-- PROBLEM --
Copy, exactly and without additions, every line in the records below from the one holding "if r.hasEarly (blockKey" through the one holding "def writeSpan (l", both ends included.

-- DATA --

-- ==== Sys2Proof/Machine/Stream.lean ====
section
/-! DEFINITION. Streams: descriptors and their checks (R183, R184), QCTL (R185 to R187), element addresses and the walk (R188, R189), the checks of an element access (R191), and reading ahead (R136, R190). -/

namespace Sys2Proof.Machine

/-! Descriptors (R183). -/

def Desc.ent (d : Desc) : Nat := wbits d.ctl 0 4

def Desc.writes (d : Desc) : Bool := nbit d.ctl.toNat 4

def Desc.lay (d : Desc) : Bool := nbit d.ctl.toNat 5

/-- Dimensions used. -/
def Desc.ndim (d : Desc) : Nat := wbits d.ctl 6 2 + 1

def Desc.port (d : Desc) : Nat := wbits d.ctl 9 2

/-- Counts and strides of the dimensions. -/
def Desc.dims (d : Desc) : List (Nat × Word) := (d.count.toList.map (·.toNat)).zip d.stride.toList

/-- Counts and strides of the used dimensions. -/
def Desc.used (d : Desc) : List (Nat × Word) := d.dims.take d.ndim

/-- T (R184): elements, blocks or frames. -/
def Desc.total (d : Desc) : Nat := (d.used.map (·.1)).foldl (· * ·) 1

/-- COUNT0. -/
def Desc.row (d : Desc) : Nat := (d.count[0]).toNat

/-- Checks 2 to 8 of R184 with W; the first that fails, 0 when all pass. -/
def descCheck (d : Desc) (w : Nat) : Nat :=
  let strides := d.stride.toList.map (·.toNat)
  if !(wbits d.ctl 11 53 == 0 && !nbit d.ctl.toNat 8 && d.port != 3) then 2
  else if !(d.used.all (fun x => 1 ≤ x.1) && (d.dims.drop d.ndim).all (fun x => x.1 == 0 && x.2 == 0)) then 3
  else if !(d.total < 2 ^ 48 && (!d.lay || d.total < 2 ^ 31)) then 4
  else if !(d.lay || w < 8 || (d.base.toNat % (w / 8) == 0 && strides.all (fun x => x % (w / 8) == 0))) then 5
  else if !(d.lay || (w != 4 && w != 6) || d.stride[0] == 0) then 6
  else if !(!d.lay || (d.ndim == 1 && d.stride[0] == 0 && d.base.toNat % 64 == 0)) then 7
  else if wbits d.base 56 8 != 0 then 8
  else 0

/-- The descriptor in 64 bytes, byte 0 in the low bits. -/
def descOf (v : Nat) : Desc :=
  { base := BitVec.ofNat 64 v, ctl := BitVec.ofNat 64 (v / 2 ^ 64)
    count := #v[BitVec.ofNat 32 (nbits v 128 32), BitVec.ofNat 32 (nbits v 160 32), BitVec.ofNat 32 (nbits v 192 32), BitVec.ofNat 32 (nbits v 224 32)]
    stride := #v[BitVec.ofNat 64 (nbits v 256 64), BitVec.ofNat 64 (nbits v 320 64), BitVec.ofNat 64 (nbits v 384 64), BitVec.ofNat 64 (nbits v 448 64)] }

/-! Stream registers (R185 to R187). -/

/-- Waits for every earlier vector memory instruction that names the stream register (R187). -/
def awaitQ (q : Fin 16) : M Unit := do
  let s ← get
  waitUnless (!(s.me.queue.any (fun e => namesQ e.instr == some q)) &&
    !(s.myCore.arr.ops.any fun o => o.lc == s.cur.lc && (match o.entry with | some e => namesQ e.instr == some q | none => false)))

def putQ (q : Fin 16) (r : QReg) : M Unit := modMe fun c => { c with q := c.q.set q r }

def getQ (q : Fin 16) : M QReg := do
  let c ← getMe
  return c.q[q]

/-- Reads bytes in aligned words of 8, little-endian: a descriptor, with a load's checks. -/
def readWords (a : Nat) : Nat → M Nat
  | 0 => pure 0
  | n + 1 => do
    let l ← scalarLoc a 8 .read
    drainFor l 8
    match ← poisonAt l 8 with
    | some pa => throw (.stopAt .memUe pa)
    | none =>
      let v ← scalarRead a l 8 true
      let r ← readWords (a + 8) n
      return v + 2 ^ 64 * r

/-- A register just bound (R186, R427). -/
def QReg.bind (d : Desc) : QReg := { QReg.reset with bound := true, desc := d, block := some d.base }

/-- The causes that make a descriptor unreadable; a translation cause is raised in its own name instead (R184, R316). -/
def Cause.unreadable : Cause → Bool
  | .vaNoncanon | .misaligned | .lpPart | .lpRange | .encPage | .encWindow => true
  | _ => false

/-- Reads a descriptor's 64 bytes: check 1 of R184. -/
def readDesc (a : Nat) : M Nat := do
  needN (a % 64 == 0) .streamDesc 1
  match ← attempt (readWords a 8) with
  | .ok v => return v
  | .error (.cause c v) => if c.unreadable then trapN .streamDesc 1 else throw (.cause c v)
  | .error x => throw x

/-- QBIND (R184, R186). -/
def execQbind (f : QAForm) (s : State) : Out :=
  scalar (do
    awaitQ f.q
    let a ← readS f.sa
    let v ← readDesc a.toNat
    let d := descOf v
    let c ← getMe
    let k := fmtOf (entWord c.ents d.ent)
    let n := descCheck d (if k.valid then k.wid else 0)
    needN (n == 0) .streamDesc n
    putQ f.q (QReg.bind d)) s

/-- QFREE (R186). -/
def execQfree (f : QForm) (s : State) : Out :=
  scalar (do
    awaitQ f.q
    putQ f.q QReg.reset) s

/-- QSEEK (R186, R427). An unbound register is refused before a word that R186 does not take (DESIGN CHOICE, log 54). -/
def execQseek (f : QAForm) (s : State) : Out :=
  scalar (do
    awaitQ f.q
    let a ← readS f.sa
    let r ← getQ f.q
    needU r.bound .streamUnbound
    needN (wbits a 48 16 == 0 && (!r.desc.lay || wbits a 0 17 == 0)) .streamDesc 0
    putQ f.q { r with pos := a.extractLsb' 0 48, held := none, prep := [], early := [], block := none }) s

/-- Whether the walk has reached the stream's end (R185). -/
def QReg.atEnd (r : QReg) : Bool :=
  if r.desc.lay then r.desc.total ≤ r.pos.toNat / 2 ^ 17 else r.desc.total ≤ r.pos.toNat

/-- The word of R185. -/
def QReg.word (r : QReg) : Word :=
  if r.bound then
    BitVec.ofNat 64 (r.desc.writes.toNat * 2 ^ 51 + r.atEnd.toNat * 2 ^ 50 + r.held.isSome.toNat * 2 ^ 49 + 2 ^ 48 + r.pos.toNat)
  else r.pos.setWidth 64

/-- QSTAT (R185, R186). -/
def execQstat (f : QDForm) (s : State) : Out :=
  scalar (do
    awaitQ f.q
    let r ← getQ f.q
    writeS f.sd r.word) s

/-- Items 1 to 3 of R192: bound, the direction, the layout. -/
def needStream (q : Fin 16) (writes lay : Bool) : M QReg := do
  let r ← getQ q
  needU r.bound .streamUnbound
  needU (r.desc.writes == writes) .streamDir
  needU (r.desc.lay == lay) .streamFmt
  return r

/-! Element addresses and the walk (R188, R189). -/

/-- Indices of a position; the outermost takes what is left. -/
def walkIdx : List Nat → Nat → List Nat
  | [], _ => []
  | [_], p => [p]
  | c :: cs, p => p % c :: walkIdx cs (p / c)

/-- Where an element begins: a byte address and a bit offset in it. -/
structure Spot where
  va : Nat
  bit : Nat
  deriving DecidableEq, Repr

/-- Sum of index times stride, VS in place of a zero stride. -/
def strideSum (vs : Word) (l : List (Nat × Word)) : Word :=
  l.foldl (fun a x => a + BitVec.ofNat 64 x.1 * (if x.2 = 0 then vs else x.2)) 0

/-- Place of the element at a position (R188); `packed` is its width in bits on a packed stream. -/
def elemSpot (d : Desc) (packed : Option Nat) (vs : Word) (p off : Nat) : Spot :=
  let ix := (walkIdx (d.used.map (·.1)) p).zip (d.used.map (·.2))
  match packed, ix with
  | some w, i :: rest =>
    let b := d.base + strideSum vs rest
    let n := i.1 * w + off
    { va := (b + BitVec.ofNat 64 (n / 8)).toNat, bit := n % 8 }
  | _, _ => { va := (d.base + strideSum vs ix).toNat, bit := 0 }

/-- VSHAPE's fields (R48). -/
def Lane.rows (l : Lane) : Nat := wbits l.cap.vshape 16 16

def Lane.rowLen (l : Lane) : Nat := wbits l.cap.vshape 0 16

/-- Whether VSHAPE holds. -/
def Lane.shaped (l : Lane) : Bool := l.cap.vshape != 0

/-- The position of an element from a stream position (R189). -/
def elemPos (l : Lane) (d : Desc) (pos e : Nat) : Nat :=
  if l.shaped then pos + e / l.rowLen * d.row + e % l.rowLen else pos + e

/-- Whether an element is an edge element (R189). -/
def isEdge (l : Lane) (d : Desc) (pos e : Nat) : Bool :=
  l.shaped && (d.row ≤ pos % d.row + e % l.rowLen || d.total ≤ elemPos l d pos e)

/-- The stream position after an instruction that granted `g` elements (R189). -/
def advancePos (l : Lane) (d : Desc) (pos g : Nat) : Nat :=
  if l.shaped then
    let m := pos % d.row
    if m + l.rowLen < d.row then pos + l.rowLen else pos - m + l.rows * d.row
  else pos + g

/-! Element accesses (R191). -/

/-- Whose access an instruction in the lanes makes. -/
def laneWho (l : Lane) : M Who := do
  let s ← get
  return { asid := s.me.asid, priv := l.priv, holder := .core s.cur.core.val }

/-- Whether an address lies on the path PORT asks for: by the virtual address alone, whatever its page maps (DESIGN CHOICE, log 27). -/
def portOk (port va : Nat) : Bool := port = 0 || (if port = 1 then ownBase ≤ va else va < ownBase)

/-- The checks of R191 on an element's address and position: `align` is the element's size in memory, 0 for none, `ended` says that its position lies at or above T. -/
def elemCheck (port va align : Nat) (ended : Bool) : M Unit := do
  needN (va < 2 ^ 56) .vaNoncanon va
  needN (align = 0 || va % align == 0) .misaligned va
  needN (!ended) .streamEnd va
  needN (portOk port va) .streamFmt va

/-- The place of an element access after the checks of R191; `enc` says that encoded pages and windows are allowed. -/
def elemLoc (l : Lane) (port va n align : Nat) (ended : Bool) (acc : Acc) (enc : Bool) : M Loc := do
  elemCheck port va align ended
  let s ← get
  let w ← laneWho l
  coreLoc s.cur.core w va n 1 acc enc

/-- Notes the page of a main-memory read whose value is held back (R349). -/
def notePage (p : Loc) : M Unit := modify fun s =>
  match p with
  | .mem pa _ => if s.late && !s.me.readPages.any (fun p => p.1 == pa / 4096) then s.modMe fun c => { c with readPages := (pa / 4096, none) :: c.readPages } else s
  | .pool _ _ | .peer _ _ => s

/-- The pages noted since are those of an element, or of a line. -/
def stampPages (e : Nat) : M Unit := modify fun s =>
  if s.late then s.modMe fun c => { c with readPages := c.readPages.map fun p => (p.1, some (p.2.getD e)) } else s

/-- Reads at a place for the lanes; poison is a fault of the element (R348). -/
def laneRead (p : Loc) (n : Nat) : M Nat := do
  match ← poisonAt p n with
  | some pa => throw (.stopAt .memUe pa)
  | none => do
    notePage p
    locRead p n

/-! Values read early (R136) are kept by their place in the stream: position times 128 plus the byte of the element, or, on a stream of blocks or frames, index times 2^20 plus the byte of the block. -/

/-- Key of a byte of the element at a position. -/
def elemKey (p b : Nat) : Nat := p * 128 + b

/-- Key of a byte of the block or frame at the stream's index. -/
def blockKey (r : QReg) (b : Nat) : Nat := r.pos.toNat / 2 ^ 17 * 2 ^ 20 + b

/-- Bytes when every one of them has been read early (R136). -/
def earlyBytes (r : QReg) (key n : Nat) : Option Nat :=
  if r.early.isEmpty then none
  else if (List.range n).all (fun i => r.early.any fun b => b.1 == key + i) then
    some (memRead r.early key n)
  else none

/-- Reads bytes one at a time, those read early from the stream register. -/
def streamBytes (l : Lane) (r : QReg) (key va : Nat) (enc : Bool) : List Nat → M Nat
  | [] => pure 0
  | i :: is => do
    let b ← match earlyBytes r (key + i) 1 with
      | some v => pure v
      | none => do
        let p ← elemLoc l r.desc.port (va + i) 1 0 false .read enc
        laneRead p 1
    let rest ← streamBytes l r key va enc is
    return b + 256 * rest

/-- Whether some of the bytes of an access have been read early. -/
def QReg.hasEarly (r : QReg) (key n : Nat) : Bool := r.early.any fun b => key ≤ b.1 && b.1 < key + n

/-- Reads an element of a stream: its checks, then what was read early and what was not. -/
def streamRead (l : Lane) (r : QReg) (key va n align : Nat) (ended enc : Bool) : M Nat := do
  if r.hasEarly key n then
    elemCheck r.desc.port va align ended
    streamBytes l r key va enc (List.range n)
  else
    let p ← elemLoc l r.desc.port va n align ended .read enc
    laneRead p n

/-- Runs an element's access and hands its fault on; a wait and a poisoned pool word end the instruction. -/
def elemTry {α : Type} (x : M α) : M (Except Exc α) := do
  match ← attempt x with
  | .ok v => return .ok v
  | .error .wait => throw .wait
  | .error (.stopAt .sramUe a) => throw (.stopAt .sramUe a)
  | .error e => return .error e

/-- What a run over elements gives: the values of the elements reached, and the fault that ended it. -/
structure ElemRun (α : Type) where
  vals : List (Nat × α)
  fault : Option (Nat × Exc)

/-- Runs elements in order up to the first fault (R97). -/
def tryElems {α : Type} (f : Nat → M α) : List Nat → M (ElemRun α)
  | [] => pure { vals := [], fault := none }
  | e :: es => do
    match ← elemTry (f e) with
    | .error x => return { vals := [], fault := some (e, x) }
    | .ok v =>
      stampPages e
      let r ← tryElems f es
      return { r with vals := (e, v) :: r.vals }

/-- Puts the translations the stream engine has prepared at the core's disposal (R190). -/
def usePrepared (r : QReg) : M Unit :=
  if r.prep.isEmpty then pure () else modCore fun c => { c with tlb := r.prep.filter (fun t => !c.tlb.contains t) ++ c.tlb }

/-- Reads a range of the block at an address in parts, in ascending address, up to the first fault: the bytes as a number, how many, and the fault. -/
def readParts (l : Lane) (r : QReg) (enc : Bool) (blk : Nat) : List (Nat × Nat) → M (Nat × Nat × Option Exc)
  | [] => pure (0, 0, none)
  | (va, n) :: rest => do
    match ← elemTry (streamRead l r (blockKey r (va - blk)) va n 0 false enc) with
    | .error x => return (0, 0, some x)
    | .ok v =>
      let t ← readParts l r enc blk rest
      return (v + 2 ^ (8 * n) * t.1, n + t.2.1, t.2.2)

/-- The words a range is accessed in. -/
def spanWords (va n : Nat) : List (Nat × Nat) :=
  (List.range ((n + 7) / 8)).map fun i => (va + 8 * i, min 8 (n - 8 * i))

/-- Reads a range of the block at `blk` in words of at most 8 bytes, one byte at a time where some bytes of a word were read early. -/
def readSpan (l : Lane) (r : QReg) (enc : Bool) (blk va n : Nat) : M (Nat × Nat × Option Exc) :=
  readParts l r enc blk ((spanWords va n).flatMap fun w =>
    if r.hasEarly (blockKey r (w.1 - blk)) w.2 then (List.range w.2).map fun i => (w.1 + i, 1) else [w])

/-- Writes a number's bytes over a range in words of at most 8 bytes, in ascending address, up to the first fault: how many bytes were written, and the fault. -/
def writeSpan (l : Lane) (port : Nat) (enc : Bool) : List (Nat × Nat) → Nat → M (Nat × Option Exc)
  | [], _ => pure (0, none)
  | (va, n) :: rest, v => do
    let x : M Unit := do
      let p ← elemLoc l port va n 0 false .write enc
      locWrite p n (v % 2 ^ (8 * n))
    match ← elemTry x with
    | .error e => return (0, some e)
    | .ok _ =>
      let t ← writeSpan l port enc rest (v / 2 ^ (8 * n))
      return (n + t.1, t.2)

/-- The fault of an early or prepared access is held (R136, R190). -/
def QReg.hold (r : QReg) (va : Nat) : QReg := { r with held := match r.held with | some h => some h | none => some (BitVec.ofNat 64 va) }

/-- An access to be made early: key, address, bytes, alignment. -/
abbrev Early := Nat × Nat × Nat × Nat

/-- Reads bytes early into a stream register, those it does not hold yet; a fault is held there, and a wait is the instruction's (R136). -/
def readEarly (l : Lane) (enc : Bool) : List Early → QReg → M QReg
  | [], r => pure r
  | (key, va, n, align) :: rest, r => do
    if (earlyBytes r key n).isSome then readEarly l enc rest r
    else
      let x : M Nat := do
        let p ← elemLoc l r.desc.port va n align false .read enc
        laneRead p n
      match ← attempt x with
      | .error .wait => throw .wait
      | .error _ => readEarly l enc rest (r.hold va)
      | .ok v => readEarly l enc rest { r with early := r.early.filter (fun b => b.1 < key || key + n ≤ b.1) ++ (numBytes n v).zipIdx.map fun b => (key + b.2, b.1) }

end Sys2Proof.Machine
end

-- RESULT --
    if r.hasEarly (blockKey r (w.1 - blk)) w.2 then (List.range w.2).map fun i => (w.1 + i, 1) else [w])

/-- Writes a number's bytes over a range in words of at most 8 bytes, in ascending address, up to the first fault: how many bytes were written, and the fault. -/
def writeSpan (l : Lane) (port : Nat) (enc : Bool) : List (Nat × Nat) → Nat → M (Nat × Option Exc)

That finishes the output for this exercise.